What you will do:
Among the lines below, keep only those from the one containing "def regs (l" through the one containing "n cores. -/", and reproduce them exactly.

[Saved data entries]
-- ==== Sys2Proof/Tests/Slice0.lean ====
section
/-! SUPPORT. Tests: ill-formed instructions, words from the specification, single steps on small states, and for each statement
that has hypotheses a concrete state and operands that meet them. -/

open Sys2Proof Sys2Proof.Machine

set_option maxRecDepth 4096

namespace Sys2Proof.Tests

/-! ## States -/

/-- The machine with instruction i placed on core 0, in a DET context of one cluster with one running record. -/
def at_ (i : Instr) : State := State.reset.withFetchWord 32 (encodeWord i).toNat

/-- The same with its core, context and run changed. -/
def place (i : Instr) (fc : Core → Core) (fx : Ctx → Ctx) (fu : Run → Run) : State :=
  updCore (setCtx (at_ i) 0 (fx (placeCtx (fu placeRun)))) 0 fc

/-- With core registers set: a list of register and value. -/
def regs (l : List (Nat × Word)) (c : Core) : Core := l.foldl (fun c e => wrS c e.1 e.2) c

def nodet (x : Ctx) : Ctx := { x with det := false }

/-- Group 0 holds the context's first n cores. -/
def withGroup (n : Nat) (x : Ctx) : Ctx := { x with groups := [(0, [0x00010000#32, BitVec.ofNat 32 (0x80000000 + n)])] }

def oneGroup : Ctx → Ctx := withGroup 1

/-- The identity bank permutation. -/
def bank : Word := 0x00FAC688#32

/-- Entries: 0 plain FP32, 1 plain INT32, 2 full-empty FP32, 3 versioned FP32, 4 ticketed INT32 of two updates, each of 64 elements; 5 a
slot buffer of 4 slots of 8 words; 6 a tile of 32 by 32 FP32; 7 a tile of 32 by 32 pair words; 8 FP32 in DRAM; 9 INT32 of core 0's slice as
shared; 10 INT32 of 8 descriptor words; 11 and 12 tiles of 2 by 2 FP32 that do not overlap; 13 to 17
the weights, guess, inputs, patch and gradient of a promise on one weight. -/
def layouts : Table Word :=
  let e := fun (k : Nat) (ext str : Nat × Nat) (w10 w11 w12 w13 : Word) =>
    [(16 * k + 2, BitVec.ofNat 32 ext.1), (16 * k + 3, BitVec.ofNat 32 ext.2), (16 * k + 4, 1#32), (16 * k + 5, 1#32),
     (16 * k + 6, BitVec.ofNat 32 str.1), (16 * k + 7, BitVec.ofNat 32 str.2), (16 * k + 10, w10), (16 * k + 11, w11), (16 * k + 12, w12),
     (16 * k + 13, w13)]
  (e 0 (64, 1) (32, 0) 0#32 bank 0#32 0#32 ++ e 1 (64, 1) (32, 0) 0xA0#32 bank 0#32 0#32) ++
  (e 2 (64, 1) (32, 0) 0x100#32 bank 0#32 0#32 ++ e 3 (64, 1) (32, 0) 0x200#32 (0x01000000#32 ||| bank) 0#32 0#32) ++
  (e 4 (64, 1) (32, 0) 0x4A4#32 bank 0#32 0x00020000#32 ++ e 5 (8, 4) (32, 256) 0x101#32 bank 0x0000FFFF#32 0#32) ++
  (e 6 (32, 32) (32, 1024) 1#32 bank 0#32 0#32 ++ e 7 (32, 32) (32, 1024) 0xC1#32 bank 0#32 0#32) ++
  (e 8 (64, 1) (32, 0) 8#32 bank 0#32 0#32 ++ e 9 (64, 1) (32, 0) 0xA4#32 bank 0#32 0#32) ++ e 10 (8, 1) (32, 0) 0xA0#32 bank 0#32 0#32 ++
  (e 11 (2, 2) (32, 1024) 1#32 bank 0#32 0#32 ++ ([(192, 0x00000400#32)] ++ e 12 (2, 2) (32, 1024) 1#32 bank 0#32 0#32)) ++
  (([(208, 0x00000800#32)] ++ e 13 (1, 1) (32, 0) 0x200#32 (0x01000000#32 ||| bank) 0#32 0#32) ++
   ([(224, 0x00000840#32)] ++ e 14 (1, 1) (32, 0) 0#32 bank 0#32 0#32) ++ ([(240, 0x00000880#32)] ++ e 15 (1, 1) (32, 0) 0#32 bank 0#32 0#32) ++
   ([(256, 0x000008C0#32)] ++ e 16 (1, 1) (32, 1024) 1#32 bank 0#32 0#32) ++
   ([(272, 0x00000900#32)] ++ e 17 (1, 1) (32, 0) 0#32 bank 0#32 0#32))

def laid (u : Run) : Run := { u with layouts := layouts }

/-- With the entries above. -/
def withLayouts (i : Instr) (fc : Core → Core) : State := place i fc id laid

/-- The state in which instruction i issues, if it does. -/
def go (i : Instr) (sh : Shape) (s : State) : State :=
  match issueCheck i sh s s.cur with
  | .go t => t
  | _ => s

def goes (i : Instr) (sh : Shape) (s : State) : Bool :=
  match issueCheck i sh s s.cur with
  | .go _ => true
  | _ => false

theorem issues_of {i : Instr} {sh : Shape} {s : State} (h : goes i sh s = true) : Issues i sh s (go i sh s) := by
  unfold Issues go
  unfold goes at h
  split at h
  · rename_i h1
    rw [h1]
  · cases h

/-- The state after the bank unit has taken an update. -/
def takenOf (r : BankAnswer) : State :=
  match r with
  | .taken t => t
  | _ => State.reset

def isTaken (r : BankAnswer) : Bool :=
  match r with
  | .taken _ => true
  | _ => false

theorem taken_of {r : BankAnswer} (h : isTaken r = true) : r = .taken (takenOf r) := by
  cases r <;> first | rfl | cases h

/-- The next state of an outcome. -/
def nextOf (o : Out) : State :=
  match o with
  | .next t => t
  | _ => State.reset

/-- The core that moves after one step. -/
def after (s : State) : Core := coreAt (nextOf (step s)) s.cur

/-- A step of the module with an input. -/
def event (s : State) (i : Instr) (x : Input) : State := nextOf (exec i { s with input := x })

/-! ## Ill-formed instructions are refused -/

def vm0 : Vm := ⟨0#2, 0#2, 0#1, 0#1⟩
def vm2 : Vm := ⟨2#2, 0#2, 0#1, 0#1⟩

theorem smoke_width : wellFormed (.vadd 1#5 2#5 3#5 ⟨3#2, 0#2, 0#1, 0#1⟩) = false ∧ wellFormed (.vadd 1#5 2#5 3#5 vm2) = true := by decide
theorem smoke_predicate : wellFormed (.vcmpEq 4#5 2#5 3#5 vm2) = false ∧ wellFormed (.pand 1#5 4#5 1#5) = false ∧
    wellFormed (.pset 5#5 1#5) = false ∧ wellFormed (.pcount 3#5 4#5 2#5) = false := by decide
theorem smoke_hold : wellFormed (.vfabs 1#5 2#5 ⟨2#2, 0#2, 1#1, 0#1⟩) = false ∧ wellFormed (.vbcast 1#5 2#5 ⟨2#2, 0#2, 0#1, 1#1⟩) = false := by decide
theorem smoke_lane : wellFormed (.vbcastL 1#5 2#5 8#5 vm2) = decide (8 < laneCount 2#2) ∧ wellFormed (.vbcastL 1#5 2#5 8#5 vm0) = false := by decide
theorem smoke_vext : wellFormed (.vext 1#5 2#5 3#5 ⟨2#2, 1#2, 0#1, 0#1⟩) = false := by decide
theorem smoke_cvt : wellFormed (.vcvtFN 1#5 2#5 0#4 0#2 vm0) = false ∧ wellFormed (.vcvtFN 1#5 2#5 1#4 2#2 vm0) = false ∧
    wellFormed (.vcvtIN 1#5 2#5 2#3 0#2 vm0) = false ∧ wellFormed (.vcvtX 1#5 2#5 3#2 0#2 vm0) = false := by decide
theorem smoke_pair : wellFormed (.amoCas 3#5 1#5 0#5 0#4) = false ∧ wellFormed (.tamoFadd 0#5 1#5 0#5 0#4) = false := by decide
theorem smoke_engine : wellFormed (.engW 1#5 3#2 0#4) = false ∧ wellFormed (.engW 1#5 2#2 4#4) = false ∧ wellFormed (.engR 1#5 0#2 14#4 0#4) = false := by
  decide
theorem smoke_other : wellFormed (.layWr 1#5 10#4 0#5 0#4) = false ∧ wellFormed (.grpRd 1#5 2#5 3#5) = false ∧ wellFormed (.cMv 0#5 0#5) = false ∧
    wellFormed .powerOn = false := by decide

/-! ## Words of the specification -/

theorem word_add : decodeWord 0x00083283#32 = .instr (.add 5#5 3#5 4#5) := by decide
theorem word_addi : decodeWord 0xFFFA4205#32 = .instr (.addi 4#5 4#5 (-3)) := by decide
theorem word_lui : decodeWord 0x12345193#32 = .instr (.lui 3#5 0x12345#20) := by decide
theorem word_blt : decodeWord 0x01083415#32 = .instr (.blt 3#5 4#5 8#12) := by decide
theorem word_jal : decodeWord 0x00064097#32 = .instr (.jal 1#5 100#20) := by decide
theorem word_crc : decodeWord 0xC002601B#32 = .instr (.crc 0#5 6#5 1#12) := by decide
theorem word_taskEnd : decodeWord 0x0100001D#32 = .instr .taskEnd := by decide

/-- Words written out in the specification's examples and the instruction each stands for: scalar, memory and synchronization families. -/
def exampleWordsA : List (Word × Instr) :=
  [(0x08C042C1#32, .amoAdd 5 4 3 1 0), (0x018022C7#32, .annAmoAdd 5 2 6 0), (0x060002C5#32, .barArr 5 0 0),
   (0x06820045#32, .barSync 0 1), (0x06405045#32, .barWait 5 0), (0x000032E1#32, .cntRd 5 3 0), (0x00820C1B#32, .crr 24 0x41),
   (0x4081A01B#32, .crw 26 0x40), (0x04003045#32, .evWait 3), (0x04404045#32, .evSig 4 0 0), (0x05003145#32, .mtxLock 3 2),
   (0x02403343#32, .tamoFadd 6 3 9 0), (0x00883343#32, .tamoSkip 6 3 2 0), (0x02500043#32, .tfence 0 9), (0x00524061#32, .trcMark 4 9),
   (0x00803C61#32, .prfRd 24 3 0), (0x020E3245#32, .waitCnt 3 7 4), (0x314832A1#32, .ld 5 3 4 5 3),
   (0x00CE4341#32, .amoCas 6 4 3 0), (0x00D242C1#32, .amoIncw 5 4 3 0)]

Exercise output:
def regs (l : List (Nat × Word)) (c : Core) : Core := l.foldl (fun c e => wrS c e.1 e.2) c

def nodet (x : Ctx) : Ctx := { x with det := false }

/-- Group 0 holds the context's first n cores. -/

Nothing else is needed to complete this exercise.